--- The data ---
-- ==== Sys2Proof/Syntax.lean ====
section
/-! DEFINITION. Sys2Proof/Syntax.lean: the instructions, one constructor per row of spec/opcode_table.json
(30_encoding.md R86, R88). `At` before a register pair stands for the brackets of the spec's operand spelling: `AtR1R0`
is the data RAM cell [R1R0]. The last two constructors are the table's rows for the two first bytes the source assigns to
no instruction (R89). -/

namespace Sys2Proof

/-- One instruction with its operands (30_encoding.md R81 to R86). An operand's type is the width of its field, so every
operand of every term is one the encoding admits. The two nibbles of `movR1R0Imm` and `movR3R2Imm` are the ones in the
first and the second byte: PAIR_IMM_ORDER, which joins them (R83), is applied by the meaning (notes/assumptions/5.md). -/
inductive Instr where
  -- Arithmetic (40_arithmetic.md)
  /-- ADD A,[R1R0]: 00001001 (R101) -/
  | addAAtR1R0
  /-- ADC A,[R1R0]: 00001000 (R102) -/
  | adcAAtR1R0
  /-- SUB A,[R1R0]: 00001011 (R103) -/
  | subAAtR1R0
  /-- SBC A,[R1R0]: 00001010 (R104) -/
  | sbcAAtR1R0
  /-- ADD A,XH: 01000000 0000dddd (R105) -/
  | addAImm (imm : Nibble)
  /-- SUB A,XH: 01000001 0000dddd (R106) -/
  | subAImm (imm : Nibble)
  /-- DAA: 00110110 (R107) -/
  | daa
  -- Logic (41_logic.md)
  /-- AND A,[R1R0]: 00011010 (R111) -/
  | andAAtR1R0
  /-- OR A,[R1R0]: 00011100 (R112) -/
  | orAAtR1R0
  /-- XOR A,[R1R0]: 00011011 (R113) -/
  | xorAAtR1R0
  /-- AND [R1R0],A: 00011101 (R114) -/
  | andAtR1R0A
  /-- OR [R1R0],A: 00011111 (R115) -/
  | orAtR1R0A
  /-- XOR [R1R0],A: 00011110 (R116) -/
  | xorAtR1R0A
  /-- AND A,XH: 01000010 0000dddd (R117) -/
  | andAImm (imm : Nibble)
  /-- OR A,XH: 01000100 0000dddd (R118) -/
  | orAImm (imm : Nibble)
  /-- XOR A,XH: 01000011 0000dddd (R119) -/
  | xorAImm (imm : Nibble)
  -- Increment and decrement (42_incdec.md)
  /-- INC A: 00110001 (R121) -/
  | incA
  /-- INC R0: 0001nnn0 (R122) -/
  | incR0
  /-- INC R1: 0001nnn0 (R122) -/
  | incR1
  /-- INC R2: 0001nnn0 (R122) -/
  | incR2
  /-- INC R3: 0001nnn0 (R122) -/
  | incR3
  /-- INC R4: 0001nnn0 (R122) -/
  | incR4
  /-- INC [R1R0]: 00001100 (R123) -/
  | incAtR1R0
  /-- INC [R3R2]: 00001110 (R124) -/
  | incAtR3R2
  /-- DEC A: 00111111 (R125) -/
  | decA
  /-- DEC R0: 0001nnn1 (R126) -/
  | decR0
  /-- DEC R1: 0001nnn1 (R126) -/
  | decR1
  /-- DEC R2: 0001nnn1 (R126) -/
  | decR2
  /-- DEC R3: 0001nnn1 (R126) -/
  | decR3
  /-- DEC R4: 0001nnn1 (R126) -/
  | decR4
  /-- DEC [R1R0]: 00001101 (R127) -/
  | decAtR1R0
  /-- DEC [R3R2]: 00001111 (R128) -/
  | decAtR3R2
  -- Data move (43_datamove.md)
  /-- MOV A,R0: 0010nnn1 (R131) -/
  | movAR0
  /-- MOV A,R1: 0010nnn1 (R131) -/
  | movAR1
  /-- MOV A,R2: 0010nnn1 (R131) -/
  | movAR2
  /-- MOV A,R3: 0010nnn1 (R131) -/
  | movAR3
  /-- MOV A,R4: 0010nnn1 (R131) -/
  | movAR4
  /-- MOV R0,A: 0010nnn0 (R132) -/
  | movR0A
  /-- MOV R1,A: 0010nnn0 (R132) -/
  | movR1A
  /-- MOV R2,A: 0010nnn0 (R132) -/
  | movR2A
  /-- MOV R3,A: 0010nnn0 (R132) -/
  | movR3A
  /-- MOV R4,A: 0010nnn0 (R132) -/
  | movR4A
  /-- MOV A,[R1R0]: 00000100 (R133) -/
  | movAAtR1R0
  /-- MOV A,[R3R2]: 00000110 (R134) -/
  | movAAtR3R2
  /-- MOV [R1R0],A: 00000101 (R135) -/
  | movAtR1R0A
  /-- MOV [R3R2],A: 00000111 (R136) -/
  | movAtR3R2A
  /-- MOV A,XH: 0111dddd (R137) -/
  | movAImm (imm : Nibble)
  /-- MOV R1R0,XXH: 0101dddd 0000dddd (R138) -/
  | movR1R0Imm (first : Nibble) (second : Nibble)
  /-- MOV R3R2,XXH: 0110dddd 0000dddd (R139) -/
  | movR3R2Imm (first : Nibble) (second : Nibble)
  /-- MOV R4,XH: 01000110 0000dddd (R140) -/
  | movR4Imm (imm : Nibble)
  -- Rotate; input and output (44_rotate_io.md)
  /-- RL A: 00000001 (R146) -/
  | rlA
  /-- RLC A: 00000011 (R147) -/
  | rlcA
  /-- RR A: 00000000 (R148) -/
  | rrA
  /-- RRC A: 00000010 (R149) -/
  | rrcA
  /-- IN A,PS: 00110011 (R150) -/
  | inAPs
  /-- IN A,PP: 00110100 (R150) -/
  | inAPp
  /-- OUT PA,A: 00110000 (R151) -/
  | outPaA
  -- Branch (45_branch.md)
  /-- JMP address: 1110aaaa aaaaaaaa (R156) -/
  | jmp (addr : PcWord)
  /-- JC address: 11000aaa aaaaaaaa (R157) -/
  | jc (addr : BitVec 11)
  /-- JNC address: 11001aaa aaaaaaaa (R158) -/
  | jnc (addr : BitVec 11)
  /-- JTMR address: 11010aaa aaaaaaaa (R159) -/
  | jtmr (addr : BitVec 11)
  /-- JAn address: 100nnaaa aaaaaaaa (R160) -/
  | jan (n : BitVec 2) (addr : BitVec 11)
  /-- JZ A,address: 10110aaa aaaaaaaa (R161) -/
  | jzA (addr : BitVec 11)
  /-- JNZ A,address: 10111aaa aaaaaaaa (R162) -/
  | jnzA (addr : BitVec 11)
  /-- JNZ R0,address: 10100aaa aaaaaaaa (R163) -/
  | jnzR0 (addr : BitVec 11)
  /-- JNZ R1,address: 10101aaa aaaaaaaa (R163) -/
  | jnzR1 (addr : BitVec 11)
  /-- JNZ R4,address: 11011aaa aaaaaaaa (R163) -/
  | jnzR4 (addr : BitVec 11)
  -- Subroutine; flag (46_subroutine_flag.md)
  /-- CALL address: 1111aaaa aaaaaaaa (R171) -/
  | call (addr : PcWord)
  /-- RET: 00101110 (R172) -/
  | ret
  /-- RETI: 00101111 (R173) -/
  | reti
  /-- CLC: 00101010 (R174) -/
  | clc
  /-- STC: 00101011 (R175) -/
  | stc
  /-- EI: 00101100 (R176) -/
  | ei
  /-- DI: 00101101 (R177) -/
  | di
  /-- NOP: 00111110 (R178) -/
  | nop
  -- Timer (47_timer.md)
  /-- TIMER XXH: 01000111 dddddddd (R186) -/
  | timerImm (imm : Byte)
  /-- TIMER ON: 00111000 (R187) -/
  | timerOn
  /-- TIMER OFF: 00111001 (R188) -/
  | timerOff
  /-- MOV A,TMRL: 00111010 (R189) -/
  | movATmrl
  /-- MOV A,TMRH: 00111011 (R190) -/
  | movATmrh
  /-- MOV TMRL,A: 00111100 (R191) -/
  | movTmrlA
  /-- MOV TMRH,A: 00111101 (R192) -/
  | movTmrhA
  -- Table read (48_tableread.md)
  /-- READ R4A: 01001100 (R196) -/
  | readR4A
  /-- READ MR0A: 01001110 (R197) -/
  | readMr0A
  /-- READF R4A: 01001101 (R198) -/
  | readfR4A
  /-- READF MR0A: 01001111 (R199) -/
  | readfMr0A
  -- Sound control; HALT (49_sound_halt.md)
  /-- SOUND n: 01000101 0000nnnn (R206) -/
  | soundN (n : Nibble)
  /-- SOUND A: 01001011 (R207) -/
  | soundA
  /-- SOUND ONE: 01001000 (R208) -/
  | soundOne
  /-- SOUND LOOP: 01001001 (R209) -/
  | soundLoop
  /-- SOUND OFF: 01001010 (R210) -/
  | soundOff
  /-- HALT: 00110111 00111110 (R211) -/
  | halt
  -- First bytes that are no instruction (30_encoding.md)
  /-- (undefined 32H): 00110010 (R89) -/
  | undefined32H
  /-- (undefined 35H): 00110101 (R89) -/
  | undefined35H
deriving DecidableEq, Repr

end Sys2Proof
end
---
The answer should be one number, namely how many lines of the entries above include the string "second".

(Answer to this task) 3